December 18, 2014 - 9:33 AM
PENTICTON - A house fire in Penticton Sunday, believed to have been started by a candle, brings a reminder from the Penticton Fire Department to be careful when using candles during this holiday season.
The fire, which occurred in the 200 block of Okanagan Avenue West at 1:48 p.m. Dec.14, was knocked down quickly, according to Deputy Fire Chief Dave Spalding.
“It was confined to the bathroom,” he says, noting firefighters had to vent the home of smoke afterwards. The occupant, who was home at the time, did not suffer any injuries but stayed with friends Sunday evening after receiving some personal items and supplies from Emergency Social Services.

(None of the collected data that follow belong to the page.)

-- ==== Sys2Proof/Proofs/State.lean ====
section
/-! The statements of 10_state.md: the ports and the `STATUS` word (R36 to R42), what commands and
stream steps may write (R10), and the invariant of the reachable states (R44). Two relations,
`CommandEffect` and `ByteEffect`, say once what a command and a byte can do to the registers; every
statement about steps is a case split on one of them. -/

namespace Sys2Proof.Machine

/-! ### The `STATUS` word, field by field (10_state.md R36) -/

/-- The fields of more than one bit, and the bits that read 0. -/
theorem statusWord_fields (s : State) :
    s.statusWord.extractLsb' 0 3 = s.st.code ∧
    s.statusWord.extractLsb' 3 1 = pathCode s.mode ∧
    s.statusWord.extractLsb' 4 4 = s.result.code ∧
    s.statusWord.extractLsb' 13 19 = 0 := by
  refine ⟨?_, ?_, ?_, ?_⟩ <;> refine BitVec.eq_of_getLsbD_eq fun i hi => ?_ <;>
    simp only [State.statusWord, BitVec.getLsbD_extractLsb', BitVec.getLsbD_append] <;> grind

/-- The five single bits of the `STATUS` word, from bit 8 up. -/
theorem statusWord_bits (s : State) :
    s.statusWord.getLsbD 8 = s.hRsp ∧ s.statusWord.getLsbD 9 = s.hasImu ∧
    s.statusWord.getLsbD 10 = s.hasIrehs ∧ s.statusWord.getLsbD 11 = s.irq ∧
    s.statusWord.getLsbD 12 = s.inReady := by
  simp only [State.statusWord, BitVec.getLsbD_append]
  simp

/-! ### The ports (10_state.md R41) -/

theorem inReady_iff (s : State) :
    s.inReady = true ↔ s.st = .hunt ∨ s.st = .header ∨ s.st = .body ∨ s.st = .trailer ∨
      s.st = .collect := by
  unfold State.inReady
  cases s.st <;> simp [EngineState.receiving]

/-- While `in_ready` is 0 nothing of the stream port is taken. -/
theorem streamEvent_not_ready (c : Cycle) : c.streamEvent false = none := rfl

/-! ### What a command can write (10_state.md R10) -/

/-- What the command `i` can make of the registers of `s` before it responds: nothing, where it is
refused or only reads, or the writes of its rule. -/
inductive CommandEffect (s : State) : Instr → State → Prop where
  | nothing (i : Instr) : CommandEffect s i s
  | setmode (m : DevicePath) : s.st = .idle → CommandEffect s (.setmode m) { s with mode := m }
  | start : s.st = .idle → CommandEffect s .start s.newFrame
  | stop : s.st ≠ .fault → CommandEffect s .stop s.goIdle
  | ack : s.st = .done → CommandEffect s .ack s.newFrame
  | flush : s.st.receiving = true → CommandEffect s .flush s.restart
  | clrerr : s.st = .fault → CommandEffect s .clrerr s.leaveFault
  | clrcnt : CommandEffect s .clrcnt s.clearCounters
  | setie (e : BitVec 3) : CommandEffect s (.setie e) { s with ie := e }
  | ckinit (a : Alg) :
      CommandEffect s (.ckinit a) { s with xalg := a, xacc := accInit s.cfg a }
  | ckbyte (b : Byte) :
      CommandEffect s (.ckbyte b) { s with xacc := accUpd s.cfg s.xalg s.xacc b }
  | seek (off : Half) : CommandEffect s (.seek off) { s with cur := off }
  | seekb (off : Half) : CommandEffect s (.seekb off) { s with cur := s.bodyOff + off }
  | load {i : Instr} {n : Nat} {slot : Slot} {am : AddrMode} (v : Word) :
      IsLoad i n slot am → CommandEffect s i (s.loaded v (s.cursorAfter n am))

/-- The state `t` is the effect of the command `i` on `s`, with a response presented. -/
def Responds (s : State) (i : Instr) (t : State) : Prop :=
  ∃ u r d, CommandEffect s i u ∧ t = u.respond r d

theorem responds_of_effect {s u : State} {i : Instr} (h : CommandEffect s i u) (r : Status)
    (d : Word) : Responds s i (u.respond r d) := ⟨u, r, d, h, rfl⟩

theorem responds_nothing (s : State) (i : Instr) (r : Status) (d : Word) :
    Responds s i (s.respond r d) := responds_of_effect (.nothing i) r d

"Never leave candles unattended, or unattended in the hands of small children,” is the advice from Jody Fotherby with the fire department.

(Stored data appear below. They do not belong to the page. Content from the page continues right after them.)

-- ==== Sys2Proof/Proofs/Encoding.lean ====
section
/-! The statements of 30_encoding.md: decoding and encoding are inverse to each other (R80 to R86),
the opcode map selects the words that decode (R86), and a word that matches no row answers `ILLEGAL`
(R87). The key lemma is `decode_eq_ok_iff`: a word decodes to a command exactly when the command is
well formed and the word is its word. -/

namespace Sys2Proof

/-! ### What each format decodes, as the fields that encode it (30_encoding.md R81 to R84) -/

theorem eq_plainFields_iff {f : Fields} {opc : BitVec 6} {imm : Half} :
    f = plainFields opc imm ↔ f.opc = opc ∧ f.rsv = 0 ∧ f.slot = 0 ∧ f.am = 0 ∧ f.imm = imm := by
  obtain ⟨fopc, slot, am, rsv, fimm⟩ := f
  simp only [plainFields, Fields.mk.injEq]
  tauto

theorem eq_absFields_iff {f : Fields} {opc : BitVec 6} {slot : Slot} {off : Half} :
    f = absFields opc slot off ↔
      f.opc = opc ∧ f.rsv = 0 ∧ f.slot = slotCode slot ∧ f.am = 0 ∧ f.imm = off := by
  obtain ⟨fopc, fslot, am, rsv, imm⟩ := f
  simp only [absFields, Fields.mk.injEq]
  tauto

theorem eq_curFields_iff {f : Fields} {opc : BitVec 6} {slot : Slot} :
    f = curFields opc slot ↔
      f.opc = opc ∧ f.rsv = 0 ∧ f.slot = slotCode slot ∧ f.am = 1 ∧ f.imm = 0 := by
  obtain ⟨fopc, fslot, am, rsv, imm⟩ := f
  simp only [curFields, Fields.mk.injEq]
  tauto

/-- The codes of `slot` are one to one (30_encoding.md R80). -/
theorem eq_slotCode_iff {v : BitVec 2} {slot : Slot} : v = slotCode slot ↔ slotOf v = slot :=
  ⟨fun h => by simp [h], fun h => by simp [← h]⟩

/-- The operand of a format I command, found again in the immediate that holds it. -/
theorem setWidth_setWidth_operand {n : Nat} (hn : n ≤ 16) (v : BitVec n) :
    (v.setWidth 16).setWidth n = v := by
  rw [BitVec.setWidth_setWidth_of_le v hn, BitVec.setWidth_eq]

theorem formatZ_eq_ok_iff {f : Fields} {i j : Instr} :
    formatZ f i = .ok j ↔ f = plainFields f.opc 0 ∧ i = j := by
  rw [formatZ_eq_ok, eq_plainFields_iff]
  tauto

theorem formatI_eq_ok_iff {f : Fields} {n : Nat} (hn : n ≤ 16) {mk : BitVec n → Instr} {j : Instr} :
    formatI f n mk = .ok j ↔
      ∃ v : BitVec n, f = plainFields f.opc (v.setWidth 16) ∧ mk v = j := by
  simp only [formatI_eq_ok, eq_plainFields_iff]
  constructor
  · rintro ⟨hrsv, hslot, ham, himm, hj⟩
    exact ⟨_, ⟨trivial, hrsv, hslot, ham, himm⟩, hj⟩
  · rintro ⟨v, ⟨-, hrsv, hslot, ham, himm⟩, hj⟩
    have hv : f.imm.setWidth n = v := by rw [himm, setWidth_setWidth_operand hn]
    exact ⟨hrsv, hslot, ham, by rw [hv, himm], by rw [hv, hj]⟩

theorem formatL_eq_ok_iff {f : Fields} {abs : Slot → Half → Instr} {cur : Slot → Instr}
    {j : Instr} :
    formatL f abs cur = .ok j ↔
      (∃ slot off, f = absFields f.opc slot off ∧ abs slot off = j) ∨
      ∃ slot, f = curFields f.opc slot ∧ cur slot = j := by
  simp only [formatL_eq_ok, eq_absFields_iff, eq_curFields_iff, eq_slotCode_iff]
  constructor
  · rintro ⟨hrsv, ⟨ham, hj⟩ | ⟨ham, himm, hj⟩⟩
    · exact .inl ⟨_, _, ⟨trivial, hrsv, rfl, ham, rfl⟩, hj⟩
    · exact .inr ⟨_, ⟨trivial, hrsv, rfl, ham, himm⟩, hj⟩
  · rintro (⟨slot, off, ⟨-, hrsv, rfl, ham, rfl⟩, hj⟩ | ⟨slot, ⟨-, hrsv, rfl, ham, himm⟩, hj⟩)
    · exact ⟨hrsv, .inl ⟨ham, hj⟩⟩
    · exact ⟨hrsv, .inr ⟨ham, himm, hj⟩⟩

/-- A bit-field immediate by its four parts: two of zeros, `lsb`, and the width minus one
(30_encoding.md R84). -/
theorem eq_fieldImm_iff {imm : Half} {lsb : BitVec 5} {w : Nat} :
    imm = fieldImm lsb w ↔
      imm.extractLsb' 5 3 = 0 ∧ imm.extractLsb' 13 3 = 0 ∧ imm.extractLsb' 0 5 = lsb ∧
        imm.extractLsb' 8 5 = BitVec.ofNat 5 (w - 1) := by
  unfold fieldImm
  generalize BitVec.ofNat 5 (w - 1) = v
  constructor
  · rintro rfl
    refine ⟨?_, ?_, ?_, ?_⟩ <;> apply BitVec.eq_of_getLsbD_eq <;> intro i hi <;>
      simp only [BitVec.getLsbD_extractLsb', BitVec.getLsbD_append] <;> grind
  · rintro ⟨h5, h13, rfl, rfl⟩
    have key : imm = imm.extractLsb' 13 3 ++ imm.extractLsb' 8 5 ++ imm.extractLsb' 5 3 ++
        imm.extractLsb' 0 5 := by
      apply BitVec.eq_of_getLsbD_eq
      intro i hi
      simp only [BitVec.getLsbD_extractLsb', BitVec.getLsbD_append]
      grind
    rw [h5, h13] at key
    exact key

/-- The width of a bit field is one more than the five bits that hold it (30_encoding.md R84). -/
theorem eq_ofNat_pred_iff {v : BitVec 5} {w : Nat} (hw : FieldWidth w) :
    v = BitVec.ofNat 5 (w - 1) ↔ v.toNat + 1 = w := by
  obtain ⟨hlo, hhi⟩ := hw
  rw [← BitVec.toNat_inj, BitVec.toNat_ofNat, Nat.mod_eq_of_lt (by omega)]
  omega

theorem formatB_eq_ok_iff {f : Fields} {mk : BitVec 5 → Nat → Instr} {j : Instr} :
    formatB f mk = .ok j ↔
      ∃ lsb w, FieldWidth w ∧ f = plainFields f.opc (fieldImm lsb w) ∧ mk lsb w = j := by
  simp only [formatB_eq_ok, eq_plainFields_iff, eq_fieldImm_iff]
  constructor
  · rintro ⟨hrsv, hslot, ham, h5, h13, hj⟩
    have hw : FieldWidth ((f.imm.extractLsb' 8 5).toNat + 1) := ⟨by omega, by omega⟩
    exact ⟨_, _, hw, ⟨trivial, hrsv, hslot, ham, h5, h13, rfl, (eq_ofNat_pred_iff hw).2 rfl⟩, hj⟩
  · rintro ⟨lsb, w, hw, ⟨-, hrsv, hslot, ham, h5, h13, hlsb, hwidth⟩, hj⟩
    rw [eq_ofNat_pred_iff hw] at hwidth
    exact ⟨hrsv, hslot, ham, h5, h13, by rw [hlsb, hwidth, hj]⟩

/-! ### Decoding is the inverse of encoding -/

/-- The command is well formed, and these are the fields of its word. -/
def Instr.HasFields (i : Instr) (f : Fields) : Prop := i.wellFormed = true ∧ encodeFields i = f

With the holiday season upon us, Fotherby says residents need to be aware of the dangers posed by some holiday activities. She said battery operated candles offer a safer way of lighting up the holiday season.

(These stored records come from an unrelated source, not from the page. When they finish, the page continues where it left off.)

-- ==== Sys2Proof/Machine/State.lean ====
section
/-! DEFINITION. The state of the Golmet G7 as plain data: teams, tasks, queues, memory, links, keys, harts; and State.reset. -/

namespace Sys2Proof.Machine

/-- The members of a team, in program-number order (04 R57, 18 R307). -/
inductive Who where
  | seq | ld | st
deriving DecidableEq, Repr

/-- What executes instructions: a member of the focused task's team, or a privileged hart:
0-7 the Postmaster's, 8-15 the die controllers of CD0-CD7 (18 R304). -/
inductive Agent where
  | member (w : Who)
  | hart (h : Fin 16)
deriving DecidableEq, Repr

/-- One turn of the agenda: an agent's next instruction, a byte of it read ahead, an event of the device with its arguments, or a change of the focused task. -/
inductive Turn where
  | run (a : Agent)
  /-- A member of the focused task reads a byte of local space ahead of the rest of its next instruction (04 R69). -/
  | glance (w : Who) (a : Nat)
  | event (i : Instr) (args : List Nat)
  | focusTask (task : Nat)
deriving DecidableEq, Repr

/-- What a member is blocked in (02 R34, 18 R311, R322). -/
inductive Wait where
  /-- `tqget` on an empty queue. -/
  | tqget (q : Nat)
  /-- `tqput` on a full queue. -/
  | tqput (q : Nat)
  /-- `phtake` with nothing filled. -/
  | phtake (p : Nat)
  /-- `phres` with nothing free. -/
  | phres (p : Nat)
  /-- A copy or query waiting for slots at issue. -/
  | slot (p : Nat)
  /-- `acq` waiting for its grant, by the object's virtual address, with the changes its entry had seen, none while it waits for an entry of
  the directory, and the descriptor its checks found (19 R325). -/
  | acq (va : Nat) (seen : Option Nat) (desc : List Byte)
  /-- `twait` on the word at a virtual address, with the word last read, whether its line failed, and the descriptor its checks found (18 R316,
  19 R325). -/
  | twait (va size : Nat) (seen : Word) (failed : Bool) (desc : List Byte)
  /-- `pmwait` on a counter. -/
  | pmwait (cls n : Nat)
  /-- A courier's `wait`. -/
  | counters
  /-- `phgive` and the copy hazards of 12 R234: waits on the member's own copies. -/
  | hazard
  /-- An instruction stalled because the task is speculative (06 R106). -/
  | spec
  /-- `ecall`, under its request tag (18 R314). -/
  | ecall (tag : Nat)
  /-- `lnch` on an empty reserve pool (13 R256): the segment whose slot 62 holds its record, once it is written. -/
  | reservePool (seg : Option Word)
  /-- The drain of `tend` (13 R252). -/
  | tend
  /-- A tlbir-locked page, a block under re-encryption or another interlock of the member. -/
  | interlock
deriving DecidableEq, Repr

/-- A loop counter (11 R216). -/
structure LoopCtr where
  count : BitVec 32
  bound : BitVec 32
  start : Nat
  stop : Nat
  active : Bool
deriving DecidableEq, Repr

/-- One destination write of a landing-queue entry, already formed: absolute vector register, accumulator element
or handle, with the bits it writes (04 R61, R62). -/
inductive LWrite where
  | v (reg : Nat) (val mask : V256)
  | acc (idx : Nat) (val : BitVec 32)
  | h (idx : Fin 32) (val mask : V256)
deriving DecidableEq, Repr

/-- A landing-queue entry (04 R62). -/
structure Landing where
  writes : List LWrite
  flags : BitVec 6
  delay : Nat
  transient : Bool
  /-- A class 7 result, counted by the tile-operation counter (05 R83). -/
  matrix : Bool
  /-- Its pm.mx number, when it drew one (05 R84). -/
  mx : Option Nat
deriving DecidableEq, Repr

/-- A bypass entry: the merged register values and the issue cycles it still lives (04 R63). -/
structure Bypass where
  vals : List (Nat × V256)
  left : Nat
deriving DecidableEq, Repr

/-- A reserved slot of a pigeonhole, in the order of reservation (04 R75). -/
structure HoleSlot where
  slot : Nat
  posted : Bool
  /-- Reserved by a copy with AP = 1, or by a query. -/
  auto : Bool
  /-- The engine operation that fills it, while in flight. -/
  op : Option Nat
  /-- `phpost` came before that operation completed (12 R224). -/
  postOnDone : Bool
deriving DecidableEq, Repr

Something many of us don’t think about is candle safety during seasonal religious services.
“Candles should be placed in sturdy holders, and should not be passed from one person to another at any time,” she says.
“Lit candles should not be placed in windows where a blind or curtain could catch fire, and if a candle must burn continuously, place it in an enclosed glass container and placed in a sink, on a metal tray or in a deep basin filled with water.”
December is the peak time of year for home candle fires, according to information supplied by the National Fire Protection Association. Roughly one-third of home candle fires occur in the bedroom, and more than half of all candle-fires start when things that can burn are too close to the candle.
The number of holiday related fires responded to by the Penticton fire department varies from year to year, according to Spalding.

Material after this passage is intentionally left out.